Clustering

Models can be trained using pgml.train on unlabeled data to identify groups within the data. To build clusters on a given dataset, we can use the table or a view. Since clustering is an unsupervised algorithm, we don't need a column that represents a label as one of the inputs to pgml.train.

Example

This example trains models on the sklearn digits dataset -- which is a copy of the test set of the UCI ML hand-written digits datasets. This demonstrates using a table with a single array feature column for clustering.
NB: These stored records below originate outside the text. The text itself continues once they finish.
theorem exec_keeps {i : Instr} {s t : State} (he : exec i s = .next t) : Keeps s t := by
  cases i with
  | nop h => exact execNop_keeps h he
  | fence h o => exact execFence_keeps h o he
  | waitFt h o => exact execWaitFt_keeps h o he
  | waitFtExpiry p ring => exact execWaitFtExpiry_keeps p ring he
  | hint h o => exact execHint_keeps h o he
  | hintRampStart p => exact execHintRampStart_keeps p he
  | hintHoldEnd p => exact execHintHoldEnd_keeps p he
  | copy h o => exact execCopy_keeps h o he
  | fill h o => exact execFill_keeps h o he
  | windowOpen h o => exact execWindowOpen_keeps h o he
  | recoverOpenResume p => exact execRecoverOpenResume_keeps p he
  | windowOpenInstant p k => exact execWindowOpenInstant_keeps p k he
  | windowCloseInstant p k => exact execWindowCloseInstant_keeps p k he
  | windowClosed p k => exact execWindowClosed_keeps p k he
  | windowClose h o => exact execWindowClose_keeps h o he
  | ingest h o => exact execIngest_keeps h o he
  | ingestSlotResume p => exact execIngestSlotResume_keeps p he
  | acceptNumberAssign p => exact execAcceptNumberAssign_keeps p he
  | accumulate h o => exact execAccumulate_keeps h o he
  | tilePassEnd engine => exact execTilePassEnd_keeps engine he
  | tileCommit engine => exact execTileCommit_keeps engine he
  | accDrain h o => exact execAccDrain_keeps h o he
  | statsSumsq h o => exact execStatsSumsq_keeps h o he
  | statsMoments h o => exact execStatsMoments_keeps h o he
  | statsFinish h o => exact execStatsFinish_keeps h o he
  | statsRsqrt h o => exact execStatsRsqrt_keeps h o he
  | rank h o => exact execRank_keeps h o he
  | zipSend h o => exact execZipSend_keeps h o he
  | zipRecv h o => exact execZipRecv_keeps h o he
  | zipTileReceive a => exact execZipTileReceive_keeps a he
  | zipCreditReceive a => exact execZipCreditReceive_keeps a he
  | zipReplyReceive a => exact execZipReplyReceive_keeps a he
  | zipperDeadlineExpiry p => exact execZipperDeadlineExpiry_keeps p he
  | maskExpand h o => exact execMaskExpand_keeps h o he
  | shareRecon h o => exact execShareRecon_keeps h o he
  | seedDeriveGraph h o => exact execSeedDeriveGraph_keeps h o he
  | seedDeriveDerive h o => exact execSeedDeriveDerive_keeps h o he
  | ntt h o => exact execNtt_keeps h o he
  | intt h o => exact execIntt_keeps h o he
  | pmulMul h o => exact execPmulMul_keeps h o he
  | pmulMac h o => exact execPmulMac_keeps h o he
  | pmulSmul h o => exact execPmulSmul_keeps h o he
  | pmulFxmul h o => exact execPmulFxmul_keeps h o he
  | baseconv h o => exact execBaseconv_keeps h o he
  | ctAddFold h o => exact execCtAddFold_keeps h o he
  | ctAddAdd h o => exact execCtAddAdd_keeps h o he
  | ctAddSub h o => exact execCtAddSub_keeps h o he
  | keyswitch h o => exact execKeyswitch_keeps h o he
  | rotate h o => exact execRotate_keeps h o he
  | rescale h o => exact execRescale_keeps h o he
  | modswitch h o => exact execModswitch_keeps h o he
  | partialDec h o => exact execPartialDec_keeps h o he
  | kemDecapSealed h o => exact execKemDecapSealed_keeps h o he
  | kemDecapBundle h o => exact execKemDecapBundle_keeps h o he
  | sealedOpen h o => exact execSealedOpen_keeps h o he
  | clip h o => exact execClip_keeps h o he
  | dpNoise h o => exact execDpNoise_keeps h o he
  | releaseAggregate h o => exact execReleaseAggregate_keeps h o he
  | releaseShare h o => exact execReleaseShare_keeps h o he
  | releaseOutputPhase p => exact execReleaseOutputPhase_keeps p he
  | rmaWrite h o => exact execRmaWrite_keeps h o he
  | rmaRead h o => exact execRmaRead_keeps h o he
  | rmaAdd h o => exact execRmaAdd_keeps h o he
  | attest h o => exact execAttest_keeps h o he
  | keyImport h o => exact execKeyImport_keeps h o he
  | keyDestroy h o => exact execKeyDestroy_keeps h o he
  | modelUnseal h o => exact execModelUnseal_keeps h o he
  | modelSeal h o => exact execModelSeal_keeps h o he
  | doorbellInvalidation p ring dt frac => exact execDoorbellInvalidation_keeps p ring dt frac he
  | doorbellReadReturn p ring tail descs => exact execDoorbellReadReturn_keeps p ring tail descs he
  | descriptorBurstFetch p ring descs => exact execDescriptorBurstFetch_keeps p ring descs he
  | dispatchSlot p dt frac => exact execDispatchSlot_keeps p dt frac he
  | descriptorCompletion p => exact execDescriptorCompletion_keeps p he
  | cqModTimerExpiry p cq => exact execCqModTimerExpiry_keeps p cq he
  | creditLineInvalidation p cq consumed => exact execCreditLineInvalidation_keeps p cq consumed he
  | submitReceive a => exact execSubmitReceive_keeps a he
  | submitReplyReceive a => exact execSubmitReplyReceive_keeps a he
  | submissionGapTimeout p => exact execSubmissionGapTimeout_keeps p he
  | fecBlockReceive port number block lossLane frac => exact execFecBlockReceive_keeps port number block lossLane frac he
  | linkAckReceive port block entries => exact execLinkAckReceive_keeps port block entries he
  | linkNakReceive port block => exact execLinkNakReceive_keeps port block he
  | linkRemapReceive port lane spare echo block => exact execLinkRemapReceive_keeps port lane spare echo block he
  | linkAckTimerExpiry port => exact execLinkAckTimerExpiry_keeps port he
  | portTrainingComplete port partnerType partnerId partnerPort => exact execPortTrainingComplete_keeps port partnerType partnerId partnerPort he
  | portTrainingAttemptFail port => exact execPortTrainingAttemptFail_keeps port he
  | portRetrainEnd port lanes => exact execPortRetrainEnd_keeps port lanes he
  | cableChange port connected => exact execCableChange_keeps port connected he
  | egressSlot port => exact execEgressSlot_keeps port he
  | timeExchangeTimer port frac => exact execTimeExchangeTimer_keeps port frac he
  | timeReceive port m => exact execTimeReceive_keeps port m he
  | ftPpsEdge dt frac => exact execFtPpsEdge_keeps dt frac he
  | ftTodNextWrite value => exact execFtTodNextWrite_keeps value he
  | ftCtrlSrcWrite value => exact execFtCtrlSrcWrite_keeps value he
  | ftSnapGo frac => exact execFtSnapGo_keeps frac he
  | ppsLossTimeout => exact execPpsLossTimeout_keeps he
  | shawlTimeLossTimeout => exact execShawlTimeLossTimeout_keeps he
  | holdoverErrorLimit => exact execHoldoverErrorLimit_keeps he
  | jobTearReceive a => exact execJobTearReceive_keeps a he
  | tearEntryExpiry keyId src tearId => exact execTearEntryExpiry_keeps keyId src tearId he
  | rmaWritePacket a => exact execRmaWritePacket_keeps a he
  | rmaReadReqPacket a => exact execRmaReadReqPacket_keeps a he
  | rmaReadRespPacket a => exact execRmaReadRespPacket_keeps a he
  | rmaAddPacket a => exact execRmaAddPacket_keeps a he
  | rmaReplyPacket a => exact execRmaReplyPacket_keeps a he
  | contextFetchComplete p qpn record => exact execContextFetchComplete_keeps p qpn record he
  | contextFetchTimeout p qpn => exact execContextFetchTimeout_keeps p qpn he
  | rmaResponseTimeout p qpn => exact execRmaResponseTimeout_keeps p qpn he
  | rmaTargetGapTimeout p qpn => exact execRmaTargetGapTimeout_keeps p qpn he
  | qpCreate p qpn => exact execQpCreate_keeps p qpn he
  | qpReinitialise p qpn => exact execQpReinitialise_keeps p qpn he
  | qpDestroy p qpn => exact execQpDestroy_keeps p qpn he
  | pdBind p pd value => exact execPdBind_keeps p pd value he
  | spaceEnable p k value => exact execSpaceEnable_keeps p k value he
  | spaceRevoke p k => exact execSpaceRevoke_keeps p k he
  | spaceRevokeDone p k => exact execSpaceRevokeDone_keeps p k he
  | spaceRelease p k => exact execSpaceRelease_keeps p k he
  | ptnCreate p policy => exact execPtnCreate_keeps p policy he
  | ptnScrub p => exact execPtnScrub_keeps p he
  | ptnDestroy p => exact execPtnDestroy_keeps p he
  | ptnReset p => exact execPtnReset_keeps p he
  | ptnResetComplete p => exact execPtnResetComplete_keeps p he
  | partitionFault site => exact execPartitionFault_keeps site he
  | engineSlotFailure sleeve slot => exact execEngineSlotFailure_keeps sleeve slot he
  | keystreamUnitFailure sleeve unit => exact execKeystreamUnitFailure_keeps sleeve unit he
  | lapelParityError lapel => exact execLapelParityError_keeps lapel he
  | liningRowThreshold sleeve row => exact execLiningRowThreshold_keeps sleeve row he
  | bondLaneFailure sleeve lane => exact execBondLaneFailure_keeps sleeve lane he
  | seamLaneFailure dir lane => exact execSeamLaneFailure_keeps dir lane he
  | cclLaneFailure lane => exact execCclLaneFailure_keeps lane he
  | cclRetrain success => exact execCclRetrain_keeps success he
  | deviceFailed d => exact execDeviceFailed_keeps d he
  | patrolScrub t r => exact execPatrolScrub_keeps t r he
  | clearFill d block => exact execClearFill_keeps d block he
  | computeReset => exact execComputeReset_keeps he
  | computeResetComplete failedSlots imagesMatch => exact execComputeResetComplete_keeps failedSlots imagesMatch he
  | moduleFaultEntry code => exact execModuleFaultEntry_keeps code he
  | moduleResetCommand => exact execModuleResetCommand_keeps he
  | thermalTrip => exact execThermalTrip_keeps he
  | tripCooldown => exact execTripCooldown_keeps he
  | powerUp => exact execPowerUp_keeps he
  | resetNPulse lowNs => exact execResetNPulse_keeps lowNs he
  | moduleReset => exact execModuleReset_keeps he
  | powerDown => exact execPowerDown_keeps he
  | railFault rail => exact execRailFault_keeps rail he
  | collarSlotStart slot signatureOk => exact execCollarSlotStart_keeps slot signatureOk he
  | collarSlotEnd => exact execCollarSlotEnd_keeps he
  | colBootGo image signatureOk followerOk => exact execColBootGo_keeps image signatureOk followerOk he
  | colUpdGo message => exact execColUpdGo_keeps message he
  | colAttGo nonce => exact execColAttGo_keeps nonce he
  | lcArm op => exact execLcArm_keeps op he
  | lcArmTimeout => exact execLcArmTimeout_keeps he
  | lcProvision checkOk => exact execLcProvision_keeps checkOk he
  | lcRetire => exact execLcRetire_keeps he
  | keyExpiry p kind linkKeyId => exact execKeyExpiry_keeps p kind linkKeyId he
  | meterMinuteEnd => exact execMeterMinuteEnd_keeps he
  | meterMsSample => exact execMeterMsSample_keeps he
  | entropyBlock source raw => exact execEntropyBlock_keeps source raw he
  | healthTestFail source test => exact execHealthTestFail_keeps source test he
  | sourceRetryTimer source => exact execSourceRetryTimer_keeps source he
  | sourceWarmupDone source => exact execSourceWarmupDone_keeps source he
  | poolBlock => exact execPoolBlock_keeps he
  | drbgReseed => exact execDrbgReseed_keeps he
  | entropyStallTimeout p => exact execEntropyStallTimeout_keeps p he
  | entDataRead => exact execEntDataRead_keeps he
  | entTpEnable value => exact execEntTpEnable_keeps value he
  | powerInterval rails => exact execPowerInterval_keeps rails he
  | thermalSensorRead readings => exact execThermalSensorRead_keeps readings he
  | pwrOpWrite value => exact execPwrOpWrite_keeps value he
  | freqStepCommit => exact execFreqStepCommit_keeps he
  | railSettled => exact execRailSettled_keeps he
  | slotFreqSwitch slot => exact execSlotFreqSwitch_keeps slot he
  | droopDetect detector => exact execDroopDetect_keeps detector he
  | droopClear => exact execDroopClear_keeps he
  | ageingRead slot reading => exact execAgeingRead_keeps slot reading he
  | eolPrediction engines lanes em => exact execEolPrediction_keeps engines lanes em he
  | bstStart kind index bootTime => exact execBstStart_keeps kind index bootTime he
  | bstComplete failedUnits => exact execBstComplete_keeps failedUnits he
  | glbLockWrite value => exact execGlbLockWrite_keeps value he
  | ringLockWrite p value => exact execRingLockWrite_keeps p value he
  | ringEnableWrite p completionRing ring value => exact execRingEnableWrite_keeps p completionRing ring value he
  | shwPortEnable port => exact execShwPortEnable_keeps port he
  | shwPortRetrain port => exact execShwPortRetrain_keeps port he
  | shwRtSwap => exact execShwRtSwap_keeps he
  | shwDimWrite value => exact execShwDimWrite_keeps value he
  | shwQueueFlush die queue => exact execShwQueueFlush_keeps die queue he
  | dbgCntWrite index value => exact execDbgCntWrite_keeps index value he
  | sidebandFrame => exact execSidebandFrame_keeps he
  | registerWrite offset size value => exact execRegisterWrite_keeps offset size value he
  | cclWindowAccess addr data uncorrectable => exact execCclWindowAccess_keeps addr data uncorrectable he
  | blockLockLost port => exact execBlockLockLost_keeps port he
You could do something similar with a vector column.

content_copy link edit
SELECT pgml.load_dataset('digits');
-- create an unlabeled table of the images for unsupervised learning
CREATE VIEW pgml.digit_vectors AS
SELECT image FROM pgml.digits;
-- view the dataset
SELECT left(image::text, 40) || ',...}' FROM pgml.digit_vectors LIMIT 10;
-- train a simple model to classify the data
SELECT * FROM pgml.train('Handwritten Digit Clusters', 'cluster', 'pgml.digit_vectors', hyperparams => '{"n_clusters": 10}');
-- check out the predictions
SELECT target, pgml.predict('Handwritten Digit Clusters', image) AS prediction
FROM pgml.digits
LIMIT 10;

Algorithms

All clustering algorithms implemented by PostgresML are online versions. You may use the pgml.predictfunction to cluster novel datapoints after the clustering model has been trained.

Algorithm Reference
affinity_propagation AffinityPropagation
birch Birch
kmeans K-Means
mini_batch_kmeans MiniBatchKMeans

Examples

content_copy link edit
SELECT * FROM pgml.train('Handwritten Digit Clusters', algorithm => 'affinity_propagation');
SELECT * FROM pgml.train('Handwritten Digit Clusters', algorithm => 'birch', hyperparams => '{"n_clusters": 10}');
SELECT * FROM pgml.train('Handwritten Digit Clusters', algorithm => 'kmeans', hyperparams => '{"n_clusters": 10}');
SELECT * FROM pgml.train('Handwritten Digit Clusters', algorithm => 'mini_batch_kmeans', hyperparams => '{